● Work to complete:
Copy out every line of the data where the word "sampleLow" is found.

● Collected data:
theorem timelySampleLeaves (h : WalkDue s c) (hp : PlaysPlain s c (sampleTick s c)) (hi : (cellAt s c).lateInject = 0)
    (hm : (samplePlay s c (sampleTick s c)).missing = false) : Completes (.sampleEmission c false) s fun t =>
      (cellAt t c).st = .running ∧ (cellAt t c).n = (cellAt s c).n + 1 ∧ (cellAt t c).hold = sampleValue s c (sampleTick s c) ∧
      (cellAt t c).markers = sampleMarks s c (sampleTick s c) ∧
      (cellAt t c).out = BitVec.ofNat 32 (sampleWord s (sampleValue s c (sampleTick s c)) (sampleMarks s c (sampleTick s c))
        (sampleLow s c) (cellAt s c)) ∧
      (cellAt t c).next = some (advNext (sampleAdv s c (sampleTick s c))) ∧ (cellAt t c).flags = (cellAt s c).flags ∧
      (∀ k, k ≠ c → cellAt t k = cellAt s k) ∧ SameBut playParts s t := by
  refine h.completes ?_
  rw [runSample_plain hp, if_neg (by simp [hm]), if_neg (by simp [hi])]
  have hstep := (timelySample_step h.canon.cells (h.read (sampleTick s c)) c (sampleTick s c)).settled s
  obtain ⟨hst, hn, hhold, hmarks, hout, hnext, hflags⟩ := timelyCell_reads s (samplePlay s c (sampleTick s c))
    (sampleAdv s c (sampleTick s c)) (sampleGained s c (sampleTick s c)) (sampleValue s c (sampleTick s c))
    (sampleMarks s c (sampleTick s c)) (sampleLow s c) (cellAt s c)
  exact ⟨(hstep.field Cell.st fun _ => rfl).trans (hst.trans h.running), (hstep.field Cell.n fun _ => rfl).trans hn,
    (hstep.field Cell.hold fun _ => rfl).trans hhold, (hstep.field Cell.markers fun _ => rfl).trans hmarks,
    (hstep.field Cell.out fun _ => rfl).trans hout, (hstep.field Cell.next fun _ => rfl).trans hnext,
    (hstep.field Cell.flags fun _ => rfl).trans hflags, hstep.other, hstep.same⟩

theorem starvedSampleLeaves (h : WalkDue s c) (hp : PlaysPlain s c (sampleTick s c))
    (hm : (samplePlay s c (sampleTick s c)).missing = true) : Completes (.sampleEmission c late) s fun t =>
      (cellAt t c).st = .running ∧ (cellAt t c).n = (cellAt s c).n + 1 ∧
      (cellAt t c).underrunCount = min 0xFFFFFFFF ((cellAt s c).underrunCount + 1) ∧
      (cellAt t c).flags.getLsbD 6 = true ∧ (cellAt t c).inGap = true ∧ (cellAt t c).hold = (cellAt s c).hold ∧
      (cellAt t c).out = BitVec.ofNat 32 (sampleWord s (bridgeValue (cellAt s c)) 0 7 (cellAt s c)) ∧
      (∀ k, k ≠ c → cellAt t k = cellAt s k) ∧ SameBut playParts s t := by
  refine h.completes ?_
  rw [runSample_plain hp, if_pos hm]
  obtain ⟨a, n, hstarved⟩ := starvedSample_step h.canon.cells (h.read (sampleTick s c)) c (sampleTick s c)
  have hstep := hstarved.settled s
  obtain ⟨hst, hn, hcount, hflag, hgap, hhold, hout⟩ := starvedCell_reads s a n (cellAt s c)
  exact ⟨(hstep.field Cell.st fun _ => rfl).trans (hst.trans h.running), (hstep.field Cell.n fun _ => rfl).trans hn,
    (hstep.field Cell.underrunCount fun _ => rfl).trans hcount, (hstep.field (fun x => x.flags.getLsbD 6) fun _ => rfl).trans hflag,
    (hstep.field Cell.inGap fun _ => rfl).trans hgap, (hstep.field Cell.hold fun _ => rfl).trans hhold,
    (hstep.field Cell.out fun _ => rfl).trans hout, hstep.other, hstep.same⟩

theorem lateSampleLeaves (h : WalkDue s c) (hp : PlaysPlain s c (sampleTick s c))
    (hm : (samplePlay s c (sampleTick s c)).missing = false) : Completes (.sampleEmission c true) s fun t =>
      (cellAt t c).st = .running ∧ (cellAt t c).n = (cellAt s c).n + 1 ∧
      (cellAt t c).lateCount = min 0xFFFFFFFF ((cellAt s c).lateCount + 1) ∧
      (cellAt t c).flags.getLsbD 7 = true ∧ (cellAt t c).hold = (cellAt s c).hold ∧ (fltAt t .cel).status.getLsbD 0 = true ∧
      (hiveAt t (hiveOf c)).lateWin = true ∧
      (cellAt t c).out = BitVec.ofNat 32 (sampleWord s (bridgeValue (cellAt s c)) 0 (4 + (cellAt s c).bridge) (cellAt s c)) ∧
      (∀ k, k ≠ c → cellAt t k = cellAt s k) ∧ SameBut playParts s t := by
  refine h.completes ?_
  rw [runSample_plain hp, if_neg (by simp [hm]), if_pos (by simp)]
  obtain ⟨hlate, hstatus, hwin⟩ := lateSample_step h.canon.cells (h.read (sampleTick s c)) c (sampleTick s c)
  have hstep := hlate.settled s
  obtain ⟨hst, hn, hcount, hflag, hhold, hout⟩ :=
    lateCell_reads s (samplePlay s c (sampleTick s c)).aNext (sampleAdv s c (sampleTick s c)) (cellAt s c)
  refine ⟨(hstep.field Cell.st fun _ => rfl).trans (hst.trans h.running), (hstep.field Cell.n fun _ => rfl).trans hn,
    (hstep.field Cell.lateCount fun _ => rfl).trans hcount, (hstep.field (fun x => x.flags.getLsbD 7) fun _ => rfl).trans hflag,
    (hstep.field Cell.hold fun _ => rfl).trans hhold, ?_, ?_, (hstep.field Cell.out fun _ => rfl).trans hout, hstep.other, hstep.same⟩
  · rwa [fltAt_of_same (settle_same s _) (by decide)]
  · rwa [hiveAt_of_same (settle_same s _) (by decide)]

theorem ueSampleStops {r : Nat × Nat} (h : WalkDue s c) (hr : r ∈ (samplePlay s c (sampleTick s c)).spans)
    (hue : spanUe s r.1 r.2 = true) : Completes (.sampleEmission c late) s fun t =>
      (cellAt t c).st = .bound ∧ (cellAt t c).n = (cellAt s c).n + 1 ∧ (fltAt t .cmb).status.getLsbD 1 = true ∧
      (∀ k, k ≠ c → cellAt t k = cellAt s k) ∧ SameBut ueParts s t := by
  refine h.completes ?_
  obtain ⟨ca, hca⟩ := runSample_ue (late := late) hr hue
  rw [hca]
  obtain ⟨hue, hstatus⟩ := ueStop_step h.toLive c (sampleTick s c) ca
  have hstep := hue.settled s
  refine ⟨hstep.field Cell.st fun _ => rfl, hstep.field Cell.n fun _ => rfl, ?_, hstep.other, hstep.same⟩
  rwa [fltAt_of_same (settle_same s _) (by decide)]

theorem endSampleBinds {q : NextPos} (h : SampleDue s c) (hst : (cellAt s c).st = .running) (hn : (cellAt s c).next = some q)
    (hq : q.stop = 1) : Completes (.sampleEmission c late) s fun t =>
      (cellAt t c).st = .bound ∧ (cellAt t c).arm = none ∧ (cellAt t c).n = (cellAt s c).n + 1 ∧ (cellAt t c).flags.getLsbD 0 = true ∧
      (∀ k, k ≠ c → cellAt t k = cellAt s k) ∧ SameBut endParts s t := by
  refine h.completes (by simp [hst]) (by simp [hst]) ?_
  have htake := takeNext_step h.canon.cells hn hq
  rw [emitSample_bound (htake.field Cell.st fun _ => rfl)]
  have hstep := (htake.rest (by decide) (by decide) (sampleTick s c)).settled s
  have hflag (y : Cell) : (cellEndFlag y).flags.getLsbD 0 = true := by simp [cellEndFlag]
  exact ⟨hstep.field Cell.st fun _ => rfl, hstep.field Cell.arm fun _ => rfl,
    (hstep.field Cell.n fun _ => rfl).trans (congrArg (· + 1) (enterTarget_n s c _)),
    (hstep.field (fun x => x.flags.getLsbD 0) fun _ => rfl).trans (hflag _), hstep.other, hstep.same⟩

/-- Settles O38: each clause is a sample's path through `emitSample`, and the cell it leaves is read off the path's `CellStep`. -/
theorem sampleEmissions : Obligations.SampleEmissions := by
  unfold Obligations.SampleEmissions
  refine ⟨fun s c l hl hc hg => sampleSkipped hl hc hg, ?_, ?_, ?_, ?_, ?_, ?_, ?_⟩
  · rintro s c l _ _ hl hc rfl rfl hg hst hn hdue hfree
    exact restSample ⟨hl, hc, hg, hdue, hfree⟩ hst hn
  · rintro s c l _ _ hl hc rfl rfl hg hst hd hn hdue hfree
    exact deadSample ⟨hl, hc, hg, hdue, hfree⟩ hst hd hn
  · rintro s c _ _ _ _ _ _ hl hc rfl rfl hg hst hd hn hi hmode hdue hfree rfl hrate hpd hm hwords rfl rfl rfl
    obtain ⟨t, hexec, hst, hn, hhold, hmarks, hout, hnext, hrest⟩ :=
      timelySampleLeaves ⟨⟨hl, hc, hg, hdue, hfree⟩, hst, hd, hn⟩ ⟨hrate, hpd, hmode, hwords⟩ hi hm
    exact ⟨t, hexec, hst, hn, hhold, hmarks, hout, ⟨_, rfl, hnext⟩, hrest⟩
  · rintro s c l _ _ _ hl hc rfl rfl hg hst hd hn hmode hdue hfree rfl hrate hpd hm hwords
    exact starvedSampleLeaves ⟨⟨hl, hc, hg, hdue, hfree⟩, hst, hd, hn⟩ ⟨hrate, hpd, hmode, hwords⟩ hm
  · rintro s c _ _ _ hl hc rfl rfl hg hst hd hn hmode hdue hfree rfl hrate hpd hm hwords
    exact lateSampleLeaves ⟨⟨hl, hc, hg, hdue, hfree⟩, hst, hd, hn⟩ ⟨hrate, hpd, hmode, hwords⟩ hm
  · rintro s c l _ _ _ r hl hc rfl rfl hg hst hd hn hdue hfree rfl hr hue
    exact ueSampleStops ⟨⟨hl, hc, hg, hdue, hfree⟩, hst, hd, hn⟩ hr hue
  · rintro s c l _ _ q hl hc rfl rfl hg hst hn hq hdue hfree
    exact endSampleBinds ⟨hl, hc, hg, hdue, hfree⟩ hst hn hq

end Sys2Proof.Arch

/-! A trigger decided after its window has ended finds its channel BOUND and is missed, not ignored (R179, R180). -/

namespace Sys2Proof.Arch

open Sys2Proof Sys2Proof.Machine Sys2Proof.Safety Sys2Proof.Laws Sys2Proof.Scope

/-- A trigger with origin 100, whose decision tick is 132. -/
def windowEvent : Event := ⟨100, 0, true, 0, 0x4000, false⟩

/-- A capture channel that is BOUND: it was ARMED from sample 0 and in WINDOW from sample 90, and has drained from sample 110. -/
def drainedCap : Cap := { st := .bound, n := 132, states := [(110, .draining), (90, .window), (0, .armed)] }

/-- A live block in RUN whose domain 0 has an edge at every tick, at the tick at which the trigger is decided. -/
def drainedCapture : State :=
  { md := { mode := .run }, time := { tick := 132, horizon := 32 },
    domains := [(0, { on := true, locked := true, guardOpen := true, num := 1, den := 1, div := 1 })],
    caps := [(0, drainedCap)], tasks := [(0x2000, { held := [(132, ⟨windowEvent, [(0, 0)], 0x7F⟩)] })] }

theorem drainedCapture_live : Live drainedCapture where
  alive := rfl
  canon := by constructor <;> rfl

● The answer:
        (sampleLow s c) (cellAt s c)) ∧
    (sampleMarks s c (sampleTick s c)) (sampleLow s c) (cellAt s c)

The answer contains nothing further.